Eliminação para além do reality
Rejeição a Karol Conká levanta discussões Em um mês, artista passou de ícone de empoderamento ao posto de inimiga número um do Brasil
Aideia do Big Brother Brasil como um termômetro da sociedade brasileira não é absoluta, mas tem fundamento. Na casa mais vigiada do País, indivíduos lutam pela aprovação do público em busca de um prêmio milionário e fama — no caso de alguns, ainda mais fama. A cada edição, novas polêmicas e pautas sociais são levantadas a partir do entrosamento (ou não) dos participantes e das dinâmicas do reality show. Neste ano, talvez a grande pauta seja, de fato, o cancelamento, como mostraram as mobilizações para as saídas de Nego Di e Karol Conká, que deixaram a competição com recordes de rejeição (98,76% e 99,17%, respectivamente).
No caso da rapper curitibana, a participação no BBB21, que poderia potencializar o alcance de uma carreira aclamada, transformou-se em uma crise de imagem como poucas vezes pudemos acompanhar. Com comportamentos considerados abusivos e preconceituosos, a artista minou uma imagem solidamente construída ao longo da última década. Antes vista como um ícone do empoderamento e uma voz ativa na luta feminista e antirracista, ela se tornou, em um mês, a inimiga número um do Brasil.
Durante o programa, a artista perdeu mais de 600 mil seguidores no Instagram, teve sua participação cancelada em festivais, como o Rec-Beat e o Rock The Mountain, e foi alvo de ataques constantes na internet, acusada de xenofobia, de promover tortura psicológica e de criar um ambiente tóxico no reality show.
Ainda que o BBB seja um programa que, anualmente, transforma pessoas em arquétipos, como mocinhos e vilões (e as “plantas”, isentos, entre eles), não houve em outras edições mobilização contra outro participante vilanesco como a que ocorreu a Karol Conká. Extremamente equivocada dentro do jogo, a artista precisa ser cobrada por suas atitudes e, inclusive, ser responsabilizada por elas, mas as reações à sua persona pública revelam, também, muito do público.
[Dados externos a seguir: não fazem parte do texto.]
-- ==== Sys2Proof/Machine/RequestFlow.lean ====
section
/-! DEFINITION. How a port receives, queues, takes and answers requests (9.2), and how an admission, a cancel and a
programming end (2.3, 11.2). -/

namespace Sys2Proof.Machine

namespace State

/-! ### Taking (R159) -/

/-- Port `p` has no request in progress. -/
def portIdle (s : State) (p : PortId) : Bool := (s.port p).inProgress.isNone

/-- The request in progress of port `p` becomes `x`. -/
def setProgress (p : PortId) (x : Option InProgress) (s : State) : State :=
  s.modPort p fun q => { q with inProgress := x }

/-- The response to a request (R160). -/
def answer (p : PortId) (r : Request) (a : Answer) (s : State) : State := s.respond p r.kind.code r.tag a.code a.body

/-- The programming of group `g` begins for a request of port `p` (R185). -/
def beginProgramming (p : PortId) (g : GroupId) (s : State) : State :=
  s.modStartup fun u => { u with programming := some { group := g, port := p, answered := true } }

/-- Port `p` takes a request from its queue: the hold is renewed (R36); a POST CUE or CANCEL CUE becomes the port's claim;
a PROGRAM STORE that passes its checks stays in progress; any other is decided and answered now (R159). -/
def takeRequest (p : PortId) (r : Request) (s : State) : State :=
  let s := s.renewHold p
  match r.kind with
  | .postCue => s.setProgress p (some { request := r, granted := false })
  | .cancelCue => s.setProgress p (some { request := r, granted := false })
  | .programStore =>
    match s.programCheck r.body with
    | .error c => s.answer p r (.bare c)
    | .ok g => (s.beginProgramming p g).setProgress p (some { request := r, granted := false })
  | k =>
    let x := s.decideRequest k p r.body
    x.1.answer p r x.2

/-- Port `p` takes the request at the head of its queue while none is in progress (R159). -/
def serveOne (p : PortId) (s : State) : State :=
  if s.portIdle p then
    match (s.port p).queue with
    | [] => s
    | r :: rs => ((s.modPort p fun q => { q with queue := rs }).takeRequest p r).settle
  else s

/-- Port `p` takes requests from its queue, at most `fuel` of them. -/
def serve (p : PortId) : Nat → State → State
  | 0, s => s
  | fuel + 1, s => serve p fuel (s.serveOne p)

/-- Port `p` takes what waits in its queue while it has no request in progress (R159). -/
def drainPort (p : PortId) (s : State) : State := s.serve p (s.port p).queue.length

/-! ### Arrival (R159, R161) -/

/-- A message can be received on the link of port `p`: the link is UP, and no frame packet is arriving on it (R159,
R170). -/
def receives (s : State) (p : PortId) : Bool := s.linkUp p && (s.store.arrivals.get p).isNone

/-- A control message of kind byte `code` arrives whole at port `p`: refused at arrival by its header or by a full queue,
or appended to the queue and taken as soon as the port is free. While the link is not UP, or a frame packet fills a
buffer on it, none is received (R170; log 28). -/
def arrive (p : PortId) (code : Byte) (tag : Tag) (body : List Byte) (s : State) : State :=
  if !s.receives p then s
  else
    match ReqKind.ofCode code with
    | none => s.respond p code tag .range []
    | some kind =>
      if 4096 < body.length then s.respond p code tag .range []
      else if 4 ≤ (s.port p).queue.length then s.respond p code tag .queue []
      else
        (s.modPort p fun q => { q with queue := q.queue ++ [{ kind := kind, tag := tag, body := body }] }).drainPort p

/-! ### The end of start-up (R179) -/

/-- Start-up ends: the start state is printed, and the player links leave HELD unless the wall is HALTED or the select
code is 5 (R156, R179). -/
def endStartup (s : State) : State :=
  let s := (s.modStartup fun u => { u with phase := .ended }).print [.startState s.wall.state]
  if s.wall.state = .halted ∨ s.startup.select = 5 then s
  else s.modPorts fun ports =>
    { a := if ports.a.link = .held then { ports.a with link := .down } else ports.a
      b := if ports.b.link = .held then { ports.b with link := .down } else ports.b }

/-- The Start-up Controller issues RUN; a refusal is printed (R180). -/
def startupRun (s : State) : State :=
  match s.takeRun none with
  | .error c => s.print [.refused c]
  | .ok s' => s'

/-- What the console prints of the outcome of a CONSOLE post (R29, R175). -/
def postLine : PostOutcome → ConsoleOut
  | .inserted r g slipped id _ n => .posted (r || g) id n slipped
  | o => .refused o.code

/-- The Start-up Controller's post has been answered: the console prints the answer; under code 1 RUN follows; start-up
ends (R29, R180). -/
def startupAnswered (o : PostOutcome) (s : State) : State :=
  let s := s.print [postLine o]
  let s := if s.startup.select = 1 then s.startupRun else s
  s.endStartup

/-! ### The end of an admission or a cancel (R23, R29, R31) -/

/-- The granted operation of port `p` is answered, and its request is no longer in progress (R159); the response is
discarded once the link has been down since the grant (R158). -/
def answerGrant (p : PortId) (answered : Bool) (a : Answer) (s : State) : State :=
  if !answered then s
  else
    match (s.port p).inProgress with
    | none => s
    | some x => ((s.answer p x.request a).setProgress p none).settle.drainPort p

/-- The outcome of a console post, printed (R175). -/
def printPost (o : PostOutcome) (s : State) : State := s.consoleBack [postLine o]

/-- The outcome of trigger `k`'s post: written as its last post outcome; the post leaves the queue (R147). -/
def recordPost (k : TriggerId) (o : PostOutcome) (s : State) : State :=
  (s.modTriggers fun u => { u with posts := u.posts.tail }).modTrigger k fun t =>
    { t with lastPost := some o, postPending := false }

/-- The owner a claimant posts for (R19, R30). -/
def claimOwner : ClaimFrom → Owner
  | .port p => .port p
  | .typed => .console
  | .startup => .console
  | .trigger k => .trigger k

/-- No operation is in progress any more. -/
def ungrant (s : State) : State := s.modArbiter fun a => { a with granted := none }

/-- The granted admission completes: the checks are made and the outcome goes to the requester (R26, R29). -/
def completeAdmission (s : State) : State :=
  match s.arbiter.granted with
  | some { claimant := c, op := .post raw, answered := answered } =>
    let x := s.ungrant.judgePost (claimOwner c) raw
    match c with
    | .port p => x.1.answerGrant p answered { code := x.2.code, body := x.2.body }
    | .typed => x.1.printPost x.2
    | .startup => x.1.startupAnswered x.2
    | .trigger k => x.1.recordPost k x.2
  | _ => s

/-- The granted cancel completes (R31). -/
def completeCancel (s : State) : State :=
  match s.arbiter.granted with
  | some { claimant := .port p, op := .cancel id, answered := answered } =>
    let x := s.ungrant.cancel p id
    x.1.answerGrant p answered x.2
  | _ => s

/-- The programming in progress ends: the group holds the contents written, and the request is answered (R185). -/
def endProgramming (s : State) : State :=
  match s.startup.programming with
  | none => s
  | some x =>
    let contents := (s.group x.group).programmedContents x.group
    let s := (s.modGroup x.group (StoreGroup.programEnd x.group)).modStartup fun u => { u with programming := none }
    s.answerGrant x.port x.answered
      { code := .done, body := writeFields (groupKinds x.group) contents }

end State

end Sys2Proof.Machine
end

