-- ==== Sys2Proof/Machine/ConsoleOps.lean ====
section
/-! DEFINITION. The service console: its reports, what each of its commands does, how a line is edited and how it is read
(chapter 10). -/

namespace Sys2Proof.Machine

/-- A command of the console with its number (R173). -/
inductive ConsoleCommand where
  | help | map | cues | layout (n : Nat) | run | stop | test | wrap (n : Nat) | description
  deriving DecidableEq, Repr

/-- The letters of the nine command names. -/
def commandNames : List (List Byte × (Option Nat → ConsoleCommand)) :=
  [([0x48, 0x45, 0x4C, 0x50], fun _ => .help),
   ([0x4D, 0x41, 0x50], fun _ => .map),
   ([0x43, 0x55, 0x45, 0x53], fun _ => .cues),
   ([0x4C, 0x41, 0x59, 0x4F, 0x55, 0x54], fun n => .layout (n.getD 0)),
   ([0x52, 0x55, 0x4E], fun _ => .run),
   ([0x53, 0x54, 0x4F, 0x50], fun _ => .stop),
   ([0x54, 0x45, 0x53, 0x54], fun _ => .test),
   ([0x57, 0x52, 0x41, 0x50], fun n => .wrap (n.getD 0)),
   ([0x44, 0x45, 0x53, 0x43, 0x52, 0x49, 0x50, 0x54, 0x49, 0x4F, 0x4E], fun _ => .description)]

/-- The largest number a command takes, for the two that take one (R173). -/
def ConsoleCommand.numberMax : ConsoleCommand → Option Nat
  | .layout _ => some 15
  | .wrap _ => some 23
  | _ => none

namespace State

/-! ### Reports (R174) -/

/-- MAP (R174). -/
def mapLines (s : State) : ConsoleOut :=
  .mapReport s.wall.state s.plan.newest (48 - (s.store.inState .retired).length)
    (s.layouts.geometry.positions.map fun j =>
      let t := s.tile j
      { state := t.state, reason := t.reason, depth := t.depth, source := (s.layouts.map.get j).source })

/-- CUES (R174), with both N, where there is one, and T of each cue (DESIGN CHOICE: log 66). -/
def cuesLines (s : State) : ConsoleOut :=
  .cuesReport s.plan.newest s.holder
    (s.cues.list.map fun c =>
      { id := c.id, owner := c.owner, kind := c.kind, due := c.due, time := c.time, waiting := c.waiting })

/-- The wall name of group G0's values. -/
def wallName (vs : List FieldVal) : List Nat :=
  match vs.head? with
  | some (.name cs) => cs
  | _ => []

/-- DESCRIPTION (R174). The wall name and installer number are those of the active configuration: the values loaded at the
last store load, else the defaults (DESIGN CHOICE: log 54). -/
def descriptionLines (s : State) : ConsoleOut :=
  .descriptionReport (wallName (s.loadedFrom 0)) (numAt (s.loadedFrom 0) 1)
    ((List.finRange 10).map fun g => ((s.group g).programmed, (s.group g).usable)) s.activeConfig

/-! ### Commands (R174 to R177) -/

/-- The post of a typed LAYOUT n: NEXT with offset 0, SLIP, gate NONE (R175). -/
def layoutPost (n : Nat) : RawPost :=
  { params := some (.takeLayout n), due := some (.next 0),
    tail := some { late := 1, gate := 0, patience := none, onTimeout := none } }

/-- LAYOUT n: the console waits, with its claim at the arbiter (R175). -/
def postLayout (n : Nat) (s : State) : State :=
  if 15 < n then s.printPrompt [.complaint .range]
  else (s.modConsole fun c => { c with mode := .waiting }).modArbiter fun a => { a with typedClaim := some (layoutPost n) }

/-- RUN at the console (R175). -/
def typedRun (s : State) : State :=
  match s.takeRun none with
  | .error c => s.printPrompt [.refused c]
  | .ok s' => s'.printPrompt [.runAt (epochAt s.wall.clock s.period)]

/-- STOP at the console (R175; log 24 for what it prints). -/
def typedStop (s : State) : State :=
  match s.takeStop none with
  | .error c => s.printPrompt [.refused c]
  | .ok s' => s'.printPrompt [.stopped]

/-- TEST at the console (R176). -/
def typedTest (s : State) : State :=
  match s.takeTest with
  | .error c => s.printPrompt [.refused c]
  | .ok s' => s'

/-- WRAP of position `j`: the controller joins its service channel while its link is up (R130, R177). -/
def joinWrap (j : TileId) (s : State) : State :=
  if (s.tile j).linkUp && (s.tile j).state != .off then
    (s.modTile j fun t => { t with wrapped := true }).modConsole fun c =>
      { c with mode := .wrap, target := some j, printed := c.printed ++ [.wrapped j] }
  else s.printPrompt [.notUp]

/-- WRAP n (R173, R177). -/
def typedWrap (n : Nat) (s : State) : State :=
  match index? 24 n with
  | none => s.printPrompt [.complaint .range]
  | some j => s.joinWrap j

/-- Ctrl-D ends the wrap: the controller clears its flag (R130, R177). -/
def endWrap (s : State) : State :=
  let s' := match s.console.target with
    | some j => s.modTile j fun t => { t with wrapped := false }
    | none => s
  (s'.modConsole fun c => { c with target := none }).consoleBack []

/-- HELP: the nine command names, each with whether it takes a number (R174). -/
def helpLines : ConsoleOut := .help (commandNames.map fun n => (n.1, (n.2 none).numberMax.isSome))

/-- A command carried out (R173). -/
def command (c : ConsoleCommand) (s : State) : State :=
  match c with
  | .help => s.printPrompt [helpLines]
  | .map => s.printPrompt [s.mapLines]
  | .cues => s.printPrompt [s.cuesLines]
  | .description => s.printPrompt [s.descriptionLines]
  | .layout n => s.postLayout n
  | .run => s.typedRun
  | .stop => s.typedStop
  | .test => s.typedTest
  | .wrap n => s.typedWrap n

/-- A command named by a whole typed line, the carriage return that ends it included: taken in mode PROMPT, with the line
buffer emptied (R172; log 23). -/
def typed (c : ConsoleCommand) (s : State) : State :=
  if s.console.mode = .prompt then (s.modConsole fun x => { x with line := [], afterReturn := true }).command c else s

/-- A character other than a carriage return has been received (R172). -/
def notReturn (s : State) : State := s.modConsole fun x => { x with afterReturn := false }

/-- Ctrl-C in mode TEST (R176). -/
def takeCtrlC (s : State) : State := if s.console.mode = .test then s.notReturn.leaveTesting else s

/-- Ctrl-D in mode WRAP (R177). -/
def takeCtrlD (s : State) : State := if s.console.mode = .wrap then s.notReturn.endWrap else s

end State

/-! ### Reading a line (R173) -/

/-- The command a word names, when it is a leading part of a name. -/
def nameOf (word : List Byte) : Option (Option Nat → ConsoleCommand) :=
  if word.isEmpty then none else (commandNames.find? fun n => word.isPrefixOf n.1).map (·.2)

/-- The words of a line: its blanks stand alone between them (R172). -/
def splitWords : List Byte → List Byte → List (List Byte)
  | word, [] => [word.reverse]
  | word, c :: cs => if c = 0x20 then word.reverse :: splitWords [] cs else splitWords (c :: word) cs

/-- A decimal number. -/
def decimal (word : List Byte) : Option Nat :=
  if word.isEmpty then none
  else if word.all fun c => decide (0x30 ≤ c.toNat) && decide (c.toNat ≤ 0x39) then
    some (word.foldl (fun n c => 10 * n + (c.toNat - 0x30)) 0)
  else none

/-- A line read as a command, or the message printed for it; the cases are looked at in the order of R173's table
(log 24). -/
def readLine (line : List Byte) : Except Complaint ConsoleCommand :=
  match splitWords [] line with
  | [] => .error .what
  | word :: rest =>
    match nameOf word with
    | none => .error .what
    | some make =>
      match (make none).numberMax with
      | none => if rest.isEmpty then .ok (make none) else .error .what
      | some top =>
        match rest with
        | [] => .error .number
        | w :: more =>
          match decimal w with
          | none => .error .number
          | some n => if top < n then .error .range else if more.isEmpty then .ok (make (some n)) else .error .what

namespace State

/-! ### Editing a line (R172) -/

/-- A line without its trailing blank. -/
def trimLine (line : List Byte) : List Byte := if line.getLast? = some 0x20 then line.dropLast else line

/-- A character stored and echoed; the 29th discards the whole line (R172). -/
def storeChar (c : Byte) (s : State) : State :=
  if 28 ≤ s.console.line.length then
    (s.modConsole fun x => { x with line := [] }).printPrompt [.lineTooLong]
  else s.modConsole fun x => { x with line := x.line ++ [c], printed := x.printed ++ [.echo c] }

/-- The line ends (R172, R173). -/
def endLine (s : State) : State :=
  let line := trimLine s.console.line
  let s := s.modConsole fun x => { x with line := [] }
  if line.isEmpty then s.printPrompt []
  else
    match readLine line with
    | .error c => s.printPrompt [.complaint c]
    | .ok c => s.command c

/-- A character in mode PROMPT (R172). -/
def editChar (c : Byte) (afterReturn : Bool) (s : State) : State :=
  if c = 0x20 ∨ c = 0x09 then
    if s.console.line.isEmpty ∨ s.console.line.getLast? = some 0x20 then s else s.storeChar 0x20
  else if c = 0x7F then
    if s.console.line.isEmpty then s
    else s.modConsole fun x => { x with line := x.line.dropLast, printed := x.printed ++ [.erase] }
  else if c = 0x15 then (s.modConsole fun x => { x with line := [] }).printPrompt [.newLine]
  else if c = 0x0D then s.endLine
  else if c = 0x0A then if afterReturn then s else s.endLine
  else if 0x61 ≤ c.toNat ∧ c.toNat ≤ 0x7A then s.storeChar (c - 0x20)
  else if 0x20 ≤ c.toNat ∧ c.toNat ≤ 0x7E then s.storeChar c
  else s

/-- A character passed to the wrapped tile unchanged (R177), in a service message of its own (DESIGN CHOICE: log 57). -/
def passChar (c : Byte) (s : State) : State :=
  match s.console.target with
  | some j => s.send j (.service [c])
  | none => s

/-- A character received, by the console's mode (R172, R176, R177). -/
def takeChar (c : Byte) (s : State) : State :=
  let afterReturn := s.console.afterReturn
  let s := s.modConsole fun x => { x with afterReturn := c == 0x0D }
  match s.console.mode with
  | .prompt => s.editChar c afterReturn
  | .waiting => s
  | .test => if c = 0x03 then s.takeCtrlC else s
  | .wrap => if c = 0x04 then s.takeCtrlD else s.passChar c

end State

end Sys2Proof.Machine
end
A cultura do cancelamento, ao mesmo tempo em que aparenta buscar algum tipo de justiça diante de ações dignas de repúdio, parece promover também um efeito de gozo coletivo na queda do outro. Acaba, não raro, dispersando a motivação: ao invés de uma cobrança pelos atos e por melhorias, faz-se um linchamento — ainda que virtualmente. Não foram poucos os comentários racistas e misóginos direcionados a Karol. De supostos justiceiros, muitos se tornam carrascos, repetindo os erros que supostamente tentam condenar.
Como parte do jogo, a eliminação com rejeição recorde é um mecanismo plausível, uma resposta à sua postura reprovável. Mas, o que se testemunhou nos dias anteriores à sua saída preocupou até os seus maiores críticos. Famosos como Neymar, Marília Mendonça e Anitta (eles mesmos já cancelados muitas vezes) pediram que os ataques à rapper cessassem após sua eliminação.
Fora da casa desde a última terça-feira (23), Karol Conká tem feito uma peregrinação por programas, como o Mais Você, confessando pecados, reiterando pedidos de desculpas e reconhecendo que precisa cuidar da saúde mental. Afirmou que o programa acionou gatilhos emocionais que nem sabia existir, e que se arrepende de ter aceitado participar da atração.
É um discurso que a revista piauí, numa reportagem sobre os bastidores da eliminação, trata como “Operação descancelamento”, uma estratégia de gerenciamento de crise montada pela equipe dela junto com especialistas e a Globo para que consiga retomar a vida e a carreira, que são maiores do que o BBB. Não se perca de vista que se trata de um programa de entretenimento que desloca pessoas dos seus eixos sociais para uma situação de confinamento com desconhecidos; com a finalidade de promover disputas, conflitos e ansiedades, mexendo, sobretudo, com as emoções.
Ainda é cedo para que Karol Conká mostre mudanças consolidadas, mas o ideal não seria torcer por sua evolução? Submetê-la ao ostracismo não soluciona o problema — e seu processo de redenção pode servir de exemplo para muita gente.